What the exercise asks =>
Please output each line of the data exactly as it appears.

++++ Source records

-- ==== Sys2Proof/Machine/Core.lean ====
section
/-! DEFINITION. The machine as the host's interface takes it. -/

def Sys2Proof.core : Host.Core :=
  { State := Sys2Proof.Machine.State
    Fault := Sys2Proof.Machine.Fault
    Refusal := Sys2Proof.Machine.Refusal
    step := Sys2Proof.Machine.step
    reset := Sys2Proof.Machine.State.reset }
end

++++++++

Solution =>
-- ==== Sys2Proof/Machine/Core.lean ====
section
/-! DEFINITION. The machine as the host's interface takes it. -/

def Sys2Proof.core : Host.Core :=
  { State := Sys2Proof.Machine.State
    Fault := Sys2Proof.Machine.Fault
    Refusal := Sys2Proof.Machine.Refusal
    step := Sys2Proof.Machine.step
    reset := Sys2Proof.Machine.State.reset }
end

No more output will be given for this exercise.